# Doomsday preppers tv show is a joke



## KCCO_CANADA (Jan 7, 2014)

I never really watched an episode of Doomsday preppers so today i decided to.. OMG! where did they get these people. They make all preppers look like complete idiots ! 
and why is every Prepper in this stupid show extremely over weight ?


----------



## PrepConsultant (Aug 28, 2012)

I have seen a few episodes. I think they pick the most shit bat crazy people they can find!! There are a few cool aspects of certain things they are doing but most of the people on there are kinda out there!! There were a few that really stand out. I remember the fat lady that kept talking about how great she was going to eat if shtf. She kept going on and on and on. Then the lady that kept stuffing her doors and under her bed with can goods and pre packaged food so her husband wouldn't find out of something. Then you have the guy that was crying because his buddy shot the AR inside the hunting blind. here is the video. it's actually funny, scary though that people like this are out there!!


----------



## Mish (Nov 5, 2013)

It's TV!! Stupid sells!


----------



## Deebo (Oct 27, 2012)

This guys gun "misfired", and now he has a "midget digit!"


----------



## Deebo (Oct 27, 2012)

PrepConsultant said:


> I have seen a few episodes. I think they pick the most shit bat crazy people they can find!! There are a few cool aspects of certain things they are doing but most of the people on there are kinda out there!! There were a few that really stand out. I remember the fat lady that kept talking about how great she was going to eat if shtf. She kept going on and on and on. Then the lady that kept stuffing her doors and under her bed with can goods and pre packaged food so her husband wouldn't find out of something. Then you have the guy that was crying because his buddy shot the AR inside the hunting blind. here is the video. it's actually funny, scary though that people like this are out there!!


F. Steve, you F ed up..
kinda funny, they both were inside this hunting blind, and both had hearing protection on, but Steve F ed up.
Also kinda funny "that 100 round magazines are recommended".


----------



## PrepConsultant (Aug 28, 2012)

I love the hundred round mag thing. He likes all the bigger guns lol..


----------



## PrepConsultant (Aug 28, 2012)

Deebo said:


> This guys gun "misfired", and now he has a "midget digit!"
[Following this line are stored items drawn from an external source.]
-- ==== Sys2Proof/Machine/Float64.lean ====
section
/-! DEFINITION. IEEE 754-2019 binary64 on its bits, rounding ties to even, as the lanes, the loop engine and the meters
compute (R125 to R128). -/

namespace Sys2Proof.Machine

/-- The NaN that every unit produces (R128). -/
def dNaN : Dbl := 0x7FF8000000000000
def dInf : Dbl := 0x7FF0000000000000
def dZero : Dbl := 0
def dNegZero : Dbl := 0x8000000000000000
def dOne : Dbl := 0x3FF0000000000000

/-- The sign bit. -/
def dSign (a : Dbl) : Bool := a.getLsbD 63
/-- The bits below the sign. -/
def dMag (a : Dbl) : Nat := a.toNat % 2 ^ 63
/-- NaN, infinity, finite. -/
def dIsNaN (a : Dbl) : Bool := decide (dMag a > 0x7FF0000000000000)
def dIsInf (a : Dbl) : Bool := decide (dMag a = 0x7FF0000000000000)
def dFinite (a : Dbl) : Bool := decide (dMag a < 0x7FF0000000000000)
/-- Negation and absolute value change the sign bit alone (R126). -/
def dNeg (a : Dbl) : Dbl := a ^^^ 0x8000000000000000
def dAbs (a : Dbl) : Dbl := a &&& 0x7FFFFFFFFFFFFFFF

/-- The significand of a finite value as an integer, and its exponent: the value is m × 2^e. -/
def dMant (a : Dbl) : Nat := if dMag a / 2 ^ 52 = 0 then dMag a else dMag a % 2 ^ 52 + 2 ^ 52
def dExp (a : Dbl) : Int := if dMag a / 2 ^ 52 = 0 then -1074 else (dMag a / 2 ^ 52 : Nat) - 1075

/-- m / 2^k rounded to an integer, ties to even. -/
def divEven (m k : Nat) : Nat :=
  let q := m / 2 ^ k
  let r := m % 2 ^ k
  if 2 * r > 2 ^ k ∨ (2 * r = 2 ^ k ∧ q % 2 = 1) then q + 1 else q

/-- m × 2^e rounded to binary64 (R125). -/
def dRound (neg : Bool) (m : Nat) (e : Int) : Dbl :=
  let sg := b2n neg * 2 ^ 63
  if m = 0 then BitVec.ofNat 64 sg
  else
    let top : Int := (Nat.log2 m : Int) + e
    let q : Int := if top < -1022 then -1074 else top - 52
    let n := if q ≤ e then m * 2 ^ (e - q).toNat else divEven m (q - e).toNat
    let bits := if top < -1022 then n else ((top + 1022).toNat * 2 ^ 52 + n)
    BitVec.ofNat 64 (sg + min bits 0x7FF0000000000000)

/-- fma(a, b, c) = a × b + c, rounded once (R126). -/
def dFma (a b c : Dbl) : Dbl :=
  let sp := dSign a != dSign b
  if dIsNaN a || dIsNaN b || dIsNaN c then dNaN
  else if dIsInf a || dIsInf b then
    if dMag a = 0 ∨ dMag b = 0 then dNaN
    else if dIsInf c && dSign c != sp then dNaN
    else BitVec.ofNat 64 (b2n sp * 2 ^ 63 + 0x7FF0000000000000)
  else if dIsInf c then c
  else
    let ep := dExp a + dExp b
    let ec := dExp c
    let e := if ep ≤ ec then ep else ec
    let mp : Int := (dMant a * dMant b * 2 ^ (ep - e).toNat : Nat)
    let mc : Int := (dMant c * 2 ^ (ec - e).toNat : Nat)
    let v := (if sp then -mp else mp) + (if dSign c then -mc else mc)
    if v = 0 then (if sp && dSign c then dNegZero else dZero) else dRound (decide (v < 0)) v.natAbs e

/-- Addition, subtraction, multiplication, each rounded once. -/
def dAdd (a b : Dbl) : Dbl := dFma a dOne b
def dSub (a b : Dbl) : Dbl := if dIsNaN b then dNaN else dAdd a (dNeg b)
def dMul (a b : Dbl) : Dbl := dFma a b dNegZero

/-- Division, rounded once. -/
def dDiv (a b : Dbl) : Dbl :=
  let sg := dSign a != dSign b
  if dIsNaN a || dIsNaN b then dNaN
  else if dIsInf a then (if dIsInf b then dNaN else BitVec.ofNat 64 (b2n sg * 2 ^ 63 + 0x7FF0000000000000))
  else if dIsInf b then BitVec.ofNat 64 (b2n sg * 2 ^ 63)
  else if dMag b = 0 then
    (if dMag a = 0 then dNaN else BitVec.ofNat 64 (b2n sg * 2 ^ 63 + 0x7FF0000000000000))
  else
    -- 120 more bits than the divisor's leave a quotient of at least 67 bits; a remainder shows in the bit below it.
    let n := dMant a * 2 ^ 120
    let q := 2 * (n / dMant b) + (if n % dMant b = 0 then 0 else 1)
    dRound sg q (dExp a - dExp b - 121)

/-- The number that orders finite and infinite values: the two zeros are equal. -/
def dKey (a : Dbl) : Int := if dSign a then -(dMag a : Int) else dMag a
/-- Comparisons, false with a NaN (R126). -/
def dLt (a b : Dbl) : Bool := !dIsNaN a && !dIsNaN b && decide (dKey a < dKey b)
def dLe (a b : Dbl) : Bool := !dIsNaN a && !dIsNaN b && decide (dKey a ≤ dKey b)
def dEq (a b : Dbl) : Bool := !dIsNaN a && !dIsNaN b && decide (dKey a = dKey b)

/-- IEEE 754-2019 maximum and minimum: NaN with a NaN, and −0.0 below +0.0 (R126). -/
def dMax (a b : Dbl) : Dbl :=
  if dIsNaN a || dIsNaN b then dNaN
  else if dKey a = dKey b then (if dSign a then b else a) else if dKey a < dKey b then b else a
def dMin (a b : Dbl) : Dbl :=
  if dIsNaN a || dIsNaN b then dNaN
  else if dKey a = dKey b then (if dSign a then a else b) else if dKey a < dKey b then a else b

/-- An integer × 2^e as binary64. -/
def dOfInt (v : Int) (e : Int := 0) : Dbl := dRound (decide (v < 0)) v.natAbs e

/-- A quotient of integers as binary64, rounded once; the divisor is positive. -/
def dOfRat (v : Int) (d : Nat) : Dbl :=
  let k := 120 + Nat.log2 d
  let n := v.natAbs * 2 ^ k
  dRound (decide (v < 0)) (2 * (n / d) + (if n % d = 0 then 0 else 1)) (-(k : Int) - 1)

/-- A finite value × 2^k rounded to an integer, ties to even. -/
def dToInt (a : Dbl) (k : Int := 0) : Int :=
  let e := dExp a + k
  let m : Int := if 0 ≤ e then (dMant a * 2 ^ e.toNat : Nat) else (divEven (dMant a) (-e).toNat : Nat)
  if dSign a then -m else m

/-- A finite value × 2^k rounded towards minus infinity to an integer. -/
def dFloor (a : Dbl) (k : Int := 0) : Int :=
  let e := dExp a + k
  let m : Int := if dSign a then -(dMant a : Int) else dMant a
  if 0 ≤ e then m * 2 ^ e.toNat else m.fdiv (2 ^ (-e).toNat)

/-- A finite value rounded to an integer, half away from zero (R259). -/
def dRoundAway (a : Dbl) : Int :=
  let e := dExp a
  let m : Int := if 0 ≤ e then (dMant a * 2 ^ e.toNat : Nat) else ((2 * dMant a + 2 ^ (-e).toNat) / (2 * 2 ^ (-e).toNat) : Nat)
  if dSign a then -m else m

/-- The integer part of a square root, bit by bit from bit `k` − 1 down. -/
def isqrtFrom (n : Nat) : Nat → Nat → Nat
  | 0, r => r
  | k + 1, r => isqrtFrom n k (if (r + 2 ^ k) * (r + 2 ^ k) ≤ n then r + 2 ^ k else r)

/-- The correctly rounded square root (R210). -/
def dSqrt (a : Dbl) : Dbl :=
  if dMag a = 0 then a
  else if dIsNaN a || dSign a then dNaN
  else if dIsInf a then dInf
  else
    let odd := (dExp a % 2).toNat
    let n := dMant a * 2 ^ (120 + odd)
    let r := isqrtFrom n 90 0
    dRound false (2 * r + (if r * r = n then 0 else 1)) ((dExp a - odd - 120) / 2 - 1)

/-- π × 2^200, floor. -/
def pi200 : Nat := 0x3243f6a8885a308d313198a2e03707344a4093822299f31d008

/-- The angle whose tangent is a / b, for a ≤ b and not both 0, × 2^200: Euler's series, each term less than half of the one
before; `n` counts them, `y` is a² / (a² + b²) × 2^200. -/
def atanFrom (y : Nat) : Nat → Nat → Nat → Nat
  | 0, _, _ => 0
  | n + 1, k, term => term + atanFrom y n (k + 1) (term * y / 2 ^ 200 * (2 * k) / (2 * k + 1))

/-- The integers in the ratio of the magnitudes of two finite values. -/
def ratioOf (a b : Dbl) : Nat × Nat :=
  let e := dExp a - dExp b
  (dMant a * 2 ^ e.toNat, dMant b * 2 ^ (-e).toNat)

/-- atan2(q, p) in degrees (R259), correctly rounded but for an angle within 2^-180 of the middle of two values. -/
def dAtan2Deg (q p : Dbl) : Dbl :=
  if !dFinite q || !dFinite p then dNaN
  else
    let (x, y) := ratioOf p q
    let (a, b) := (min x y, max x y)
    let h := a * a + b * b
    let t := if a = 0 then 0 else atanFrom (a * a * 2 ^ 200 / h) 220 1 (a * b * 2 ^ 200 / h)
    let u := if x < y then pi200 / 2 - t else t
    let w := if dSign p then pi200 - u else u
    dOfRat ((if dSign q then -180 else 180) * (w : Int)) pi200

end Sys2Proof.Machine
end

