-- ==== Sys2Proof/Machine/Ops.lean ====
section
/-! DEFINITION. The named operations over registers, memory, time, events and postings that every command uses, and
the one way in which Firn completes a host command. -/

namespace Sys2Proof.Machine

/-- The identifier of a master (R19). -/
def masterId : Master → Nat
  | .firn => 0 | .guard => 1 | .cyc0 => 2 | .cyc1 => 3 | .cyc2 => 4 | .cyc3 => 5 | .net0 => 6 | .net1 => 7
  | .mtr => 8 | .seq => 9 | .rsv => 10 | .hostp => 11 | .hosts => 12 | .solv => 13 | .portdma => 14 | .hweng => 15

/-- The master identifier of a host link (R19, R33). -/
def hostMaster : HostId → Master
  | .hostp => .hostp
  | .hosts => .hosts

/-! ### Registers -/

/-- The value a register holds. -/
def State.rd (s : State) (a : Nat) : W32 := kget (regReset a) s.regs a

/-- Set a register. -/
def State.wr (s : State) (a : Nat) (v : W32) : State := { s with regs := kput (regReset a) s.regs a v }

/-- A field of a register. -/
def State.fld (s : State) (a hi lo : Nat) : Nat := fldOf (s.rd a) hi lo

/-- Set a field of a register. -/
def State.setFld (s : State) (a hi lo x : Nat) : State := s.wr a (putFld (s.rd a) hi lo x)

/-- A bit of a register. -/
def State.bit (s : State) (a i : Nat) : Bool := (s.rd a).getLsbD i

/-- Set a bit of a register. -/
def State.setBit (s : State) (a i : Nat) (b : Bool) : State := s.setFld a i i (b2n b)

/-- The 64-bit value of a register pair, low half at `a` (R212). -/
def State.rd64 (s : State) (a : Nat) : W64 := join64 (s.rd a) (s.rd (a + 4))

/-- Set a register pair. -/
def State.wr64 (s : State) (a : Nat) (v : W64) : State := (s.wr a (lo32 v)).wr (a + 4) (hi32 v)

/-- Add to a counting register, modulo 2^32. -/
def State.count (s : State) (a n : Nat) : State := s.wr a (w32 ((s.rd a).toNat + n))

/-- Set every register of a list of (offset, value) pairs. -/
def State.wrAll (s : State) (l : List (Nat × W32)) : State := l.foldl (fun t p => t.wr p.1 p.2) s

/-- Draw a free value (DESIGN CHOICE, log 4): the value, and the state that has drawn it. -/
def State.drawn (s : State) : W64 := Config.freeValue s.fresh

/-- The state after a free value has been drawn. -/
def State.draw (s : State) : State := { s with fresh := s.fresh + 1 }

/-! ### Memory (R23, R24, R488) -/

/-- The size in bytes that a code of DDR_SIZE stands for (R512). -/
def ddrBytes (code : Nat) : Nat := if code = 0 then 0 else 2 ^ (28 + code)

/-- The configuration record's named items, with the defaults of a record that sets none. -/
def State.conf (s : State) : CfgRecord := s.cfg.getD {}

/-- PCR_DOM_ON. -/
abbrev aDomOn : Nat := 0xE0004

/-- A power domain PD0 to PD15 is on. -/
def State.domOn (s : State) (d : Nat) : Bool := s.bit aDomOn d

/-- A PD15 sub-block, by its code 0x10 to 0x16 (R468), is on. -/
def State.subOn (s : State) (code : Nat) : Bool := s.bit aDomOn code

/-- The sub-block of a host link is on: the PCIe endpoint, the Octal SPI target (R468). -/
def State.hostOn (s : State) (h : HostId) : Bool :=
  match h with
  | .hostp => s.subOn 0x14
  | .hosts => s.subOn 0x15

/-- What a host sends reaches the chip only while its link is on (R469). -/
def State.fromHost (s : State) (h : HostId) (body : State → State) : State := if s.hostOn h then body s else s

/-- Physical lane `k` is retired (R83). -/
def State.laneRetired (s : State) (k : Nat) : Bool :=
  if k < 32 then s.bit 0x2000C k else s.bit 0x20010 (k - 32)

/-- Whether the memory map answers at an address of memory (R23, R24): shared SRAM, MRAM, a powered lane window, or
LPDDR4X within the configured size while it is on. -/
def State.populated (s : State) (a : Nat) : Bool :=
  if a < 0x02000000 then true
  else if 0x10000000 ≤ a ∧ a < 0x12000000 then true
  else if 0x20000000 ≤ a ∧ a < 0x20880000 then
    let k := (a - 0x20000000) / 0x40000
    decide ((a - 0x20000000) % 0x40000 < 0x30000) && s.domOn (if k < 17 then 12 else 13) && !s.laneRetired k
  else if 0x100000000 ≤ a ∧ a < 0x200000000 then
    s.domOn 15 && s.subOn 0x16 && decide (a - 0x100000000 < ddrBytes s.chip.ddrSize)
  else false

/-- The word of address `a` is poisoned (R488). -/
def State.poisoned (s : State) (a : Nat) : Bool := s.poison.contains (a / 8 * 8)

/-- One byte of memory as it stands. -/
def State.byteAt (s : State) (a : Nat) : Byte := kget 0 s.mem a

/-- Set one byte of memory. -/
def State.putByte (s : State) (a : Nat) (b : Byte) : State := { s with mem := kput 0 s.mem a b }

/-- `n` bytes as a read returns them: an unpopulated address or a poisoned word reads 0 (R24, R488). -/
def State.rdMem (s : State) (a n : Nat) : Bytes :=
  (List.range n).map fun i =>
    if s.populated (a + i) && !s.poisoned (a + i) then s.byteAt (a + i) else 0

/-- The little-endian number of `n` bytes at an address. -/
def State.rdLe (s : State) (a n : Nat) : Nat := leNat (s.rdMem a n)

/-- Address `a` of shared SRAM lies in one of the 64 mirror regions (R378). -/
def State.mirrored (s : State) (a : Nat) : Bool :=
  (List.range 64).any fun k =>
    let b := (s.rd (0x90100 + 8 * k)).toNat
    let l := (s.rd (0x90104 + 8 * k)).toNat
    decide (b ≤ a ∧ a < b + l)

/-- Mark the 64-byte lines that a write to shared SRAM touches (R378). -/
def State.markDirty (s : State) (a n : Nat) : State :=
  if n = 0 ∨ a ≥ 0x02000000 then s
  else
    let lines := (List.range ((a + n - 1) / 64 - a / 64 + 1)).map fun i => a / 64 + i
    { s with pair := { s.pair with
        dirty := (lines.filter fun l => s.mirrored (l * 64)).foldl insNat s.pair.dirty } }

/-- The bytes of a run that a write stores: those at populated addresses, less those of a poisoned word that the run
covers only in part (R24, R488). -/
def State.storable (s : State) (a n i : Nat) : Bool :=
  let w := (a + i) / 8 * 8
  s.populated (a + i) && (!s.poisoned (a + i) || (decide (a ≤ w) && decide (w + 8 ≤ a + n)))

/-- Store a run of bytes byte by byte. -/
def State.putBytes (s : State) (a : Nat) : Bytes → State
  | [] => s
  | b :: bs => (s.putByte a b).putBytes (a + 1) bs

/-- Store the bytes of a run that have a place. -/
def State.store (s : State) (a : Nat) (bs : Bytes) : State :=
  (((List.range bs.length).zip bs).filter fun p => s.storable a bs.length p.1).foldl (fun t p => t.putByte (a + p.1) p.2) s

/-- A word that a run covers whole is poisoned no more (R488). -/
def State.unpoison (s : State) (a n : Nat) : State :=
  { s with poison := s.poison.filter fun w => !(decide (a ≤ w) && decide (w + 8 ≤ a + n)) }

/-- Write a run of bytes to memory (R24, R488): bytes with no place are discarded, a poisoned word is left as it is
unless all its 8 bytes are written, which ends the poison; the lines touched are marked (R378). -/
def State.wrMem (s : State) (a : Nat) (bs : Bytes) : State :=
  ((s.store a bs).unpoison a bs.length).markDirty a bs.length

/-- Write a number of `n` bytes, least significant byte first. -/
def State.wrLe (s : State) (a n x : Nat) : State := s.wrMem a (leBytes n x)

/-! ### Access tables (R21, R447) -/

/-- MB_WINDOW: the shared SRAM offset of the BAR2 window (R72). -/
def State.window (s : State) : Nat := (s.rd 0x10040).toNat

/-- The hardwired path of R21 to a memory target: 0 shared SRAM, 1 MRAM, 2 lane SRAM, 3 LPDDR4X. The hosts' path leads to the
16 MB of the BAR2 window. Where the self-test region of RSV lies and how long it is, the manual does not say: two constants
without a body (DESIGN CHOICE, log 4). -/
def State.pathMem (s : State) (m : Master) (target : Nat) (write : Bool) (off : Nat) : Bool :=
  match m with
  | .firn => true
  | .guard => target == 0 || (target == 1 && !write)
  | .cyc0 | .cyc1 | .cyc2 | .cyc3 | .net0 | .net1 | .mtr | .seq =>
    target == 0 || target == 3 || (target == 1 && (!write || decide (0x01B00000 ≤ off ∧ off < 0x01F00000)))
  | .rsv => target == 0 && decide (Config.rsvTestBase.toNat ≤ off ∧ off < Config.rsvTestBase.toNat + Config.rsvTestLen.toNat)
  | .hostp | .hosts => target == 0 && decide (s.window ≤ off ∧ off < s.window + 0x1000000)
  | .solv => target == 0 || target == 2
  | .portdma => target == 0 || target == 3
  | .hweng => target == 0 || target == 1

/-- R27 names a master as a writer of the MRAM partition at an offset. -/
def mramWriter (m : Master) (off : Nat) : Bool :=
  match m with
  | .firn => decide (off < 0x00E00000 ∨ 0x01B00000 ≤ off)
  | .hweng => decide (0x00E00000 ≤ off ∧ off < 0x01B00000)
  | .cyc0 | .cyc1 | .cyc2 | .cyc3 => decide (0x01B00000 ≤ off ∧ off < 0x01F00000)
  | _ => false

/-- The hardwired path of R21 to register block `b`. -/
def pathBlock (m : Master) (b : Nat) (write : Bool) : Bool :=
  match m with
  | .firn => decide (b ≤ 0x10) && b != 0xD
  | .guard => b == 0xD
  | .cyc0 | .cyc1 | .cyc2 | .cyc3 | .net0 | .net1 | .mtr | .seq =>
    (decide (2 ≤ b ∧ b ≤ 0xB) || b == 0x10) || (!write && (b == 0xC || b == 0xE || b == 0xF))
  | .hostp | .hosts => b == 1
  | _ => false

/-- One entry of an access table grants right bit `k` (0 R, 1 W, 2 X) at an offset (R447). -/
def accGrants (e : AccEntry) (target m k off : Nat) : Bool :=
  e.target == target && e.master == m && e.rights.getLsbD k && decide (e.start ≤ off ∧ off ≤ e.stop)

/-- The access table admits right bit `k` to a master at every byte of a run (R447). FIRN's entries grant all of its
paths (R448); MRAM takes writes from the writers of R27 alone. Regions are whole multiples of 256 bytes, so one offset in each
256 bytes decides. -/
def State.tableGrants (s : State) (m : Master) (target k off n : Nat) : Bool :=
  n == 0 || (!(target == 1 && k == 1) || (mramWriter m off && mramWriter m (off + n - 1))) && (m == .firn ||
  (List.range ((off + n - 1) / 256 - off / 256 + 1)).all fun i =>
    s.acc.any fun e => accGrants e target (masterId m) k (max off ((off / 256 + i) * 256)))

/-- A master may read or write a run of shared SRAM (R447). -/
def State.sramOk (s : State) (m : Master) (write : Bool) (off n : Nat) : Bool :=
  decide (off + n ≤ 0x02000000) && s.pathMem m 0 write off && s.pathMem m 0 write (off + n - 1) && s.tableGrants m 0 (if write then 1 else 0) off n

/-- The shared SRAM offset of a window offset. -/
def State.winAddr (s : State) (off : W32) : Nat := s.window + off.toNat

/-- The issuing host may read (or write) a buffer: it lies in the window and the host's table admits it (R58). -/
def State.bufOk (s : State) (h : HostId) (write : Bool) (b : Buf) : Bool :=
  decide (b.off.toNat + b.len.toNat ≤ 0x01000000) &&
  s.sramOk (hostMaster h) write (s.winAddr b.off) b.len.toNat

/-- The bytes of a host's buffer. -/
def State.rdBuf (s : State) (b : Buf) : Bytes := s.rdMem (s.winAddr b.off) b.len.toNat

/-! ### Time (R284, R286) -/

/-- NS of the time base. -/
def State.now (s : State) : Nat := s.time.ns.toNat

/-- The increment of one TIMECLK edge, in units of 2^-32 ns (R284). -/
def State.inc (s : State) : Nat := (4 * 2 ^ 32 + (s.rd 0x60020).toInt).toNat

/-- The time base after `n` TIMECLK edges (R284). -/
def State.edges (s : State) (n : Nat) : State :=
  let v := s.time.ns.toNat * 2 ^ 32 + s.time.frac.toNat + n * s.inc
  { s with time := { s.time with ns := w64 (v / 2 ^ 32), frac := w32 v } }

/-- The 96 bits of the time base, in units of 2^-32 ns (R284). -/
def State.instant (s : State) : Nat := s.time.ns.toNat * 2 ^ 32 + s.time.frac.toNat

/-- Pass the TIMECLK edges up to the first at which NS has reached `t` (DESIGN CHOICE, log 1). While a step is pending the
time base does not pass STEP_AT: STEP_TAKEN or the edges that a servo command takes make the step (R293). -/
def State.reach (s : State) (t : Nat) : State :=
  if s.instant ≥ t * 2 ^ 32 then s
  else
    let n := (t * 2 ^ 32 - s.instant + s.inc - 1) / s.inc
    s.edges (match s.time.pendStep with
      | some (a, _) => min n ((a.toNat * 2 ^ 32 - 1 - s.instant) / s.inc)
      | none => n)

/-- The time base at the first TIMECLK edge at or after `t`, at the rate in force: a raw stamp (R297), in units of
2^-32 ns. -/
def State.stampAt (s : State) (t : Nat) : Int :=
  (s.instant : Int) - ((s.instant : Int) - (t * 2 ^ 32 : Nat)) / (s.inc : Int) * (s.inc : Int)

/-- The code of the time-base state (R288): 0 UNSET, 1 STEPPED, 2 LOCKED, 3 FAULT. -/
def State.timeState (s : State) : Nat := s.fld 0x60004 2 0

/-! ### Events and interrupts (R59) -/

/-- MSI-X message `v` is sent. -/
def State.sendMsix (s : State) (v : Nat) : State :=
  { s with mb := { s.mb with msix := kset s.mb.msix v (kget 0 s.mb.msix v + 1) } }

/-- Set MB_EVENT bit `v`: on a rise with its enable set, send MSI-X vector `v`, or record it as pending while the
vector is masked (R59). -/
def State.rawEvent (s : State) (v : Nat) : State :=
  let was := s.bit 0x10014 v
  let t := s.setBit 0x10014 v true
  if !was && s.bit 0x10018 v then
    if s.bit (0x1200C + 16 * v) 0 then t.setBit 0x13000 v true
    else t.sendMsix v
  else t

/-- An event source of R59 arises: it sets the bit of its vector, or of the vector to which SYS_EVENT_ROUTE has routed
it; a source is named by its vector in R59's table (DEDUCED, log 26). -/
def State.event (s : State) (n : Nat) : State := s.rawEvent ((kfind s.mb.routes n).getD (BitVec.ofNat 8 n)).toNat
Should have had it pointed in a safe direction. He is lucky he didn't shoot someone else. And they wonder why people think preppers are crazy! People like this make us look bad.


----------



## HuntingHawk (Dec 16, 2012)

So-called ?prepper? fail: ?We?re going to take what you?ve got and there?s nothing you can do? | GunsSaveLife.com

?Doomsday Preppers? Tyler Smith arrested for illegal firearms | www.kirotv.com


----------



## Rob Roy (Nov 6, 2013)

I'm one of the few preppers that seem to like the show, but it's getting less and less relatable as the preppers are getting more and more extreme. There are definitely the idiots among them, and I'm sure the purpose behind the show is to mock them, but just as Garth Brooks drove people to country music and Metallica to heavy metal, Doomsday Preppers has forged a legion of new preppers.


----------



## Citilivin (Nov 28, 2013)

Normal isn't interesting. There is almost always at least one good point in each show. Most of the people shown are a little out there.


----------



## pheniox17 (Dec 12, 2013)

well.they are doomsday preppers, anyone willing to show their face, and preps forget about the number 1 rule, opsec so personally the show should be called Hollywood preppers


----------



## lancestar2 (Jul 8, 2013)

pheniox17 said:


> well.they are doomsday preppers, anyone willing to show their face, and preps forget about the number 1 rule, opsec so personally the show should be called Hollywood preppers


if the show was 100% accurate the entire Series would pretty much look like this...






LOL!

eh so you see the need to add a little more drama in there don't ya?


----------



## rice paddy daddy (Jul 17, 2012)

PrepConsultant said:


> I love the hundred round mag thing. He likes all the bigger guns lol..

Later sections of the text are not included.